Associate professor of immunology and infectious diseases, Harvard T.H. Chan School of Public Health, Boston

What are your plans this year for gathering — or not gathering — with family or friends during Thanksgiving and other winter holidays, and why?

Unlike 2020, my family will be gathering for Thanksgiving in 2021. Everyone in the family is vaccinated, and most are now boosted as well. We are all comfortable with the protection that being vaccinated brings, and there is agreement that if a COVID-19 exposure were to occur, it is unlikely to cause severe illness.

What advice can you offer people planning to gather in person to reduce the chance of getting or spreading the virus that causes COVID-19?

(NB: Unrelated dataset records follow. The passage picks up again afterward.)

-- ==== Sys2Proof/Machine/Rings.lean ====
section
/-!
DEFINITION. Submission and completion rings, acceptance, dispatch and admission (R363–R377, R385–R390).
-/
namespace Sys2Proof.Machine

/-! ## Ring errors and doorbells (R364–R366, R389) -/

/-- A submission ring's error: ERR, its code, and RING_ERROR once per set (R365, R367, R389). -/
def State.sqError (s : State) (f i code : Nat) : State :=
  (s.put (F.RING_SQ_STATUS_ERR_CODE f i) code).raise (F.RING_SQ_STATUS_ERR f i) 0x0A40 (srcHost f) [f, i, code, 0]

/-- A completion ring's error (R366, R389, R390). -/
def State.cqError (s : State) (f i code : Nat) : State :=
  (s.put (F.RING_CQ_STATUS_ERR_CODE f i) code).raise (F.RING_CQ_STATUS_ERR f i) 0x0A40 (srcHost f) [f, i, code, 1]

/-- Why a doorbell write of function `f` has no effect on its ring, where it has none: poisoned (R428), of a wrong size or alignment
(R364), or to a function that does not take writes or a ring it does not have (R551, R560). -/
def State.doorbellBlocked (s : State) (f i off : Nat) (shape : WriteShape) : Option State :=
  if shape.poisoned then some (s.poisonedWrite f off)
  else if shape.bytes ≠ 4 ∨ shape.aligned = false then some (s.incSat F.RING_DB_DISCARD_COUNT 1)
  else if s.fw.booted = false ∨ s.fld (F.HIF_FUNC_STATUS_D_STATE f) ≠ 0 then some (s.logAer f aerUnsupported)
  else if ringExists f i = false ∨ s.flag (F.HIF_FUNC_STATUS_READY f) = false ∨ s.flag (F.HIF_FUNC_STATUS_FLR_BUSY f) = true then some s
  else none

/-- SQ_TAIL_DOORBELL: the tail is stored; a tail outside the free part stops the ring with ERR_CODE 1, a write to a disabled ring is
ignored with ERR_CODE 4, and one to a stopped ring is ignored (R365). -/
def execSqTailDoorbell (f : Fin 4) (ring : Fin 32) (shape : WriteShape) (value : Word) (s : State) : Res :=
  let s := s.wakeLink
  match s.doorbellBlocked f ring (0xF000 + 8 * ring.val) shape with
  | some t => .next t
  | none =>
    let v := value.toNat % 65536
    let n := s.sqSize f ring
    let head := s.fld (F.RING_SQ_STATUS_HEAD f ring)
    if s.flag (F.RING_SQ_CFG_ENABLE f ring) = false then .next (s.sqError f ring 4)
    else if s.flag (F.RING_SQ_STATUS_STOPPED f ring) then .next s
    else if n ≤ v ∨ ringDist n head v < ringDist n head (s.sqTail f ring) then
      .next ((s.put (F.RING_SQ_STATUS_STOPPED f ring) 1).sqError f ring 1)
    else .next (s.setSqTail f ring v)

/-- CQ_HEAD_DOORBELL: the entries up to the head are released; a head past the tail is ignored with ERR_CODE 1, and one to a
disabled ring with ERR_CODE 4 (R366). -/
def execCqHeadDoorbell (f : Fin 4) (ring : Fin 32) (shape : WriteShape) (value : Word) (s : State) : Res :=
  let s := s.wakeLink
  match s.doorbellBlocked f ring (0xF004 + 8 * ring.val) shape with
  | some t => .next t
  | none =>
    let v := value.toNat % 65536
    let n := s.cqSize f ring
    if s.flag (F.RING_CQ_CFG_ENABLE f ring) = false then .next (s.cqError f ring 4)
    else if n ≤ v ∨ s.cqUsed f ring < ringDist n (s.cqHead f ring) v then .next (s.cqError f ring 1)
    else .next (s.setCqHead f ring v)

/-! ## Ring configuration (R390, R422) -/

/-- Configuration writes of a function reach its rings: it is ready, not in an FLR, in D0, and has the ring. -/
def State.ringWritable (s : State) (f i : Nat) : Bool :=
  ringExists f i && s.flag (F.HIF_FUNC_STATUS_READY f) && !s.flag (F.HIF_FUNC_STATUS_FLR_BUSY f) &&
    s.fld (F.HIF_FUNC_STATUS_D_STATE f) == 0

/-- A function's rings may be enabled: not while it is WEDGED, nor on a data function in recovery (R422, R527). -/
def State.mayEnable (s : State) (f : Nat) : Bool :=
  !s.flag (F.HIF_FUNC_STATUS_WEDGED f) && !(s.fw.recovery && f != 0)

Everyone who can get vaccinated should be vaccinated, and those who qualify for a booster should get one. Children 5 to 11 may not have their second shot by Thanksgiving but can certainly be fully vaccinated by Christmas. If there are unvaccinated members of your family, your situation is no different than in 2020: gathering is unsafe for the unvaccinated because the first exposure to this virus can be lethal without protection from a vaccine. Additionally, people who are unvaccinated are more likely to be infected before traveling, so they are more likely to bring the virus to the table, possibly causing illness (even if mild) among those who are vaccinated. For families that are all vaccinated and wishing to further reduce the possibility of transmission, taking a rapid antigen test prior to gathering can add a layer of protection.

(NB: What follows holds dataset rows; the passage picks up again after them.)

-- ==== Sys2Proof/Machine/Cache.lean ====
section
/-!
DEFINITION. The data commands and the staging cache: hits, allocation, rescue, gathering, DMA toward the host, read-ahead, and the
enabling and disabling of the cache (R274–R276, R318–R339, R351–R357, R370, R383, R441).
-/
namespace Sys2Proof.Machine

/-! ## A command's use of an entry -/

/-- The class under which a command uses entries (R321, R325, R370). -/
def Cmd.cls (c : Cmd) : Nat :=
  if c.op = Op.verify then classVerify
  else if c.op = Op.preload ∧ c.id.peer = true then classPeer
  else fnClass c.id.fn

/-- LOCK and UNLOCK of a PRELOAD (R325). -/
def Cmd.locks (c : Cmd) : Bool := c.op == Op.preload && (c.id.body.getD 2 0).testBit 0
def Cmd.unlocks (c : Cmd) : Bool := c.op == Op.preload && (c.id.body.getD 2 0).testBit 1

/-- A block of a command served by an entry; the lock of a PRELOAD applied. -/
def State.useEntry (s : State) (h : Nat) (u : BlockUse) : State :=
  let c := s.cmd h
  let s := s.setCmd h { c with data := { c.data with
    uses := c.data.uses ++ [u], waiting := c.data.waiting.filter (fun b => b != u.block) } }
  s.modEntry u.entry (fun x => { x with
    readers := if x.readers.contains h then x.readers else x.readers ++ [h]
    waiters := x.waiters.filter (fun w => w != h)
    locked := if c.unlocks then false else x.locked || c.locks })

/-- The sectors of a command that lie in a block. -/
def State.sectorsIn (s : State) (c : Cmd) (block : Nat) : List Nat :=
  (List.range (s.sectorsOf c)).filter (fun k => (s.disc c.station).blockOf (c.lbaAt k) == block)

/-- What an entry already holds of a block reaches the command: sealed sectors go to the engines, and a PRELOAD or VERIFY may end. -/
def State.serveBlock (s : State) (h block : Nat) : State :=
  let s := s.forEach (s.sectorsIn (s.cmd h) block) (fun s k => s.offerUnseal h k)
  s.refillEngines.tryEndFill h

/-- A command hits an entry and claims it (R321, R328, R330). A fill that goes on for read-ahead goes on for the command. -/
def State.hitEntry (s : State) (h block e : Nat) (rescued : Bool) : State :=
  let c := s.cmd h
  let x := s.entry e
  let s := s.claim h e c.cls
  let s := s.when (x.st == .filling) (fun s =>
    s.modWork e (fun w => { w with noRetry := false, early := w.early || c.id.earlyData }))
  let s := s.when x.spec (fun s => s.modStation c.station (fun y => { y with lastBlock := some block }))
  let s := (s.useEntry h ⟨block, e, true, rescued, x.spec⟩).serveBlock h block
  s.when (x.st == .filling) (fun s => s.settleBlock e)

/-- A FREE entry taken for a read of a block: FILLING, or TRANSIENT while the cache is not ENABLED; untagged for a VERIFY (R320). -/
def State.fillEntry (s : State) (h block e : Nat) : State :=
  let c := s.cmd h
  let verify := c.op == Op.verify
  let through := !s.cacheEnabled && !verify
  let s := s.setEntry e (freshEntry (if through then .transient else .filling) c.cls c.id.mslot block c.station (!(verify || through)))
  let s := s.startWork e c.station c.id.mslot block verify false c.id.earlyData
  ((s.touch e).useEntry h ⟨block, e, false, false, false⟩).serveBlock h block

/-- A FREE entry taken to gather a WRITE's block (R320). -/
def State.gatherEntry (s : State) (h block e : Nat) : State :=
  let c := s.cmd h
  let s := s.setEntry e (freshEntry .gathering c.cls c.id.mslot block c.station true)
  (s.touch e).useEntry h ⟨block, e, false, false, false⟩

/-! ## Allocation (R323) -/

/-- An EVICTING entry may become FREE: no write-back is under way and no transfer reads it. -/
def Entry.evictable (x : Entry) : Bool := x.st == .evicting && !x.writeBack && x.readers.isEmpty

/-- EVICTING entries that no request waits for become FREE once they may (R320). -/
def State.settleEvictions (s : State) : State :=
  s.forEach entryNumbers (fun s e =>
    if (s.entry e).evictable = true ∧ (s.entry e).chooser = 0 then s.freeEntry e else s)

/-- A request of class `c`, known by `who`, takes an entry: the victim it has chosen once that is FREE, or the one R323 gives it now; a
victim first enters EVICTING. Without an entry it goes on waiting. -/
def State.allocate (s : State) (who c : Nat) (use : State → Nat → State) : State :=
  let s := s.settleEvictions
  match entryNumbers.find? (fun e => (s.entry e).chooser == who && (s.entry e).st == .evicting) with
  | some e => if (s.entry e).evictable then use (s.freeEntry e) e else s
  | none =>
    match s.chooseEntry c with
    | none => s
    | some e =>
      if (s.entry e).st = .free then use s e
      else s.modEntry e (fun x => { x with st := .evicting, chooser := who, writeBack := x.st == .recording })

/-- Requests that are no command's choose victims under these names: read-ahead of a station, and pads (R276). -/
def prefetcherName (st : Nat) : Nat := 2 ^ 32 + st
def padName : Nat := 2 ^ 33

/-! ## What a request meets (R321, R324, R331, R339) -/

/-- A request waits for an entry that holds its tag. -/
def State.waitOn (s : State) (h e : Nat) : State :=
  s.modEntry e (fun x => { x with waiters := if x.waiters.contains h then x.waiters else x.waiters ++ [h] })

/-- An eviction under way is cancelled: the entry is rescued (R324). -/
def State.rescue (s : State) (e : Nat) : State :=
  s.modEntry e (fun x => { x with st := .valid, chooser := 0, writeBack := false })

/-- An entry outside a class's mask that holds the tag may be freed for its request (R321). -/
def Entry.yields (x : Entry) : Bool := !x.dirty && !x.locked && x.readers.isEmpty
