-- ==== Sys2Proof/Machine/Motion.lean ====
section
/-!
DEFINITION. The motion block (R177–R208): profiles, sled gearing, groups and the blended queue, stops, limits, homing and encoders, and the
MOVE commands. Positions are in units of 2^-32 step; a tick's advance is cut to that unit (log entry 21).
-/
namespace Sys2Proof.Machine

def State.motor (s : State) (x : Nat) : Motor := Table.at {} s.motors x
def State.setMotor (s : State) (x : Nat) (m : Motor) : State := { s with motors := Table.put {} s.motors x m }
def State.modMotor (s : State) (x : Nat) (f : Motor → Motor) : State := s.setMotor x (f (s.motor x))
def State.group (s : State) (g : Nat) : Group := Table.at {} s.groups g
def State.setGroup (s : State) (g : Nat) (y : Group) : State := { s with groups := Table.put {} s.groups g y }
def State.modGroup (s : State) (g : Nat) (f : Group → Group) : State := s.setGroup g (f (s.group g))
def State.spindle (s : State) (st : Nat) : Spindle := Table.at {} s.spindles st
def State.setSpindle (s : State) (st : Nat) (x : Spindle) : State := { s with spindles := Table.put {} s.spindles st x }
def State.modSpindle (s : State) (st : Nat) (f : Spindle → Spindle) : State := s.setSpindle st (f (s.spindle st))

/-- One step in the units of a position. -/
def stepUnit : Int := 2 ^ 32

/-- A position within its 32 integer and 32 fraction bits (R182). -/
def wrapPos (p : Int) : Int := toSigned 64 (ofSigned 64 p)

/-- The distance from one position to another, by the shorter way round. -/
def posDist (a b : Int) : Int := wrapPos (b - a)

/-- An amount of steps in the units of a position, cut toward zero. -/
def toUnits (x : Rat) : Int := let v := x * 4294967296; if 0 ≤ v then v.floor else -((-v).floor)

/-- A position in steps. -/
def ofUnits (p : Int) : Rat := (p : Rat) / 4294967296

/-- MOT_POS follows the commanded position (R182). -/
def State.showMotor (s : State) (x : Nat) : State :=
  let m := s.motor x
  (s.put (F.MOT_POS_POS x) (ofSigned 32 (m.pos / stepUnit))).put (F.MOT_STATUS_PHASE x) m.phase

/-- The group that an axis belongs to (R193). -/
def State.groupOf (s : State) (m : Nat) : Option Nat :=
  (List.range 3).find? (fun g => (s.fld (F.MOT_GRP_CTRL_MEMBERS g)).testBit m)

/-- A group is in motion, or has segments to run. -/
def Group.busy (y : Group) : Bool := y.phase != 0 || !y.queue.isEmpty

/-- The group in motion that carries an axis. -/
def State.movingGroup (s : State) (m : Nat) : Option Nat :=
  (List.range 3).find? (fun g => let y := s.group g; y.phase != 0 && y.members.contains m)

/-- Source of an event of a motor or group (R398, R207). -/
def State.motorEvent (s : State) (code x : Nat) : State :=
  s.post code (srcMotor x) ([x, 0, 0, 0] ++ leBytes 4 (s.fld (F.MOT_POS_POS x)))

For people planning to travel to gatherings, what would you advise?

If you are all vaccinated, enjoy the return to a normal holiday season. Vaccines are your main source of protection. If you want to add additional protection, you can consider using rapid antigen tests just before gathering to confirm that everyone is negative. If there are immunocompromised members of your family who may not be fully protected by a vaccine, you should discuss the risks case-by-case with your doctor.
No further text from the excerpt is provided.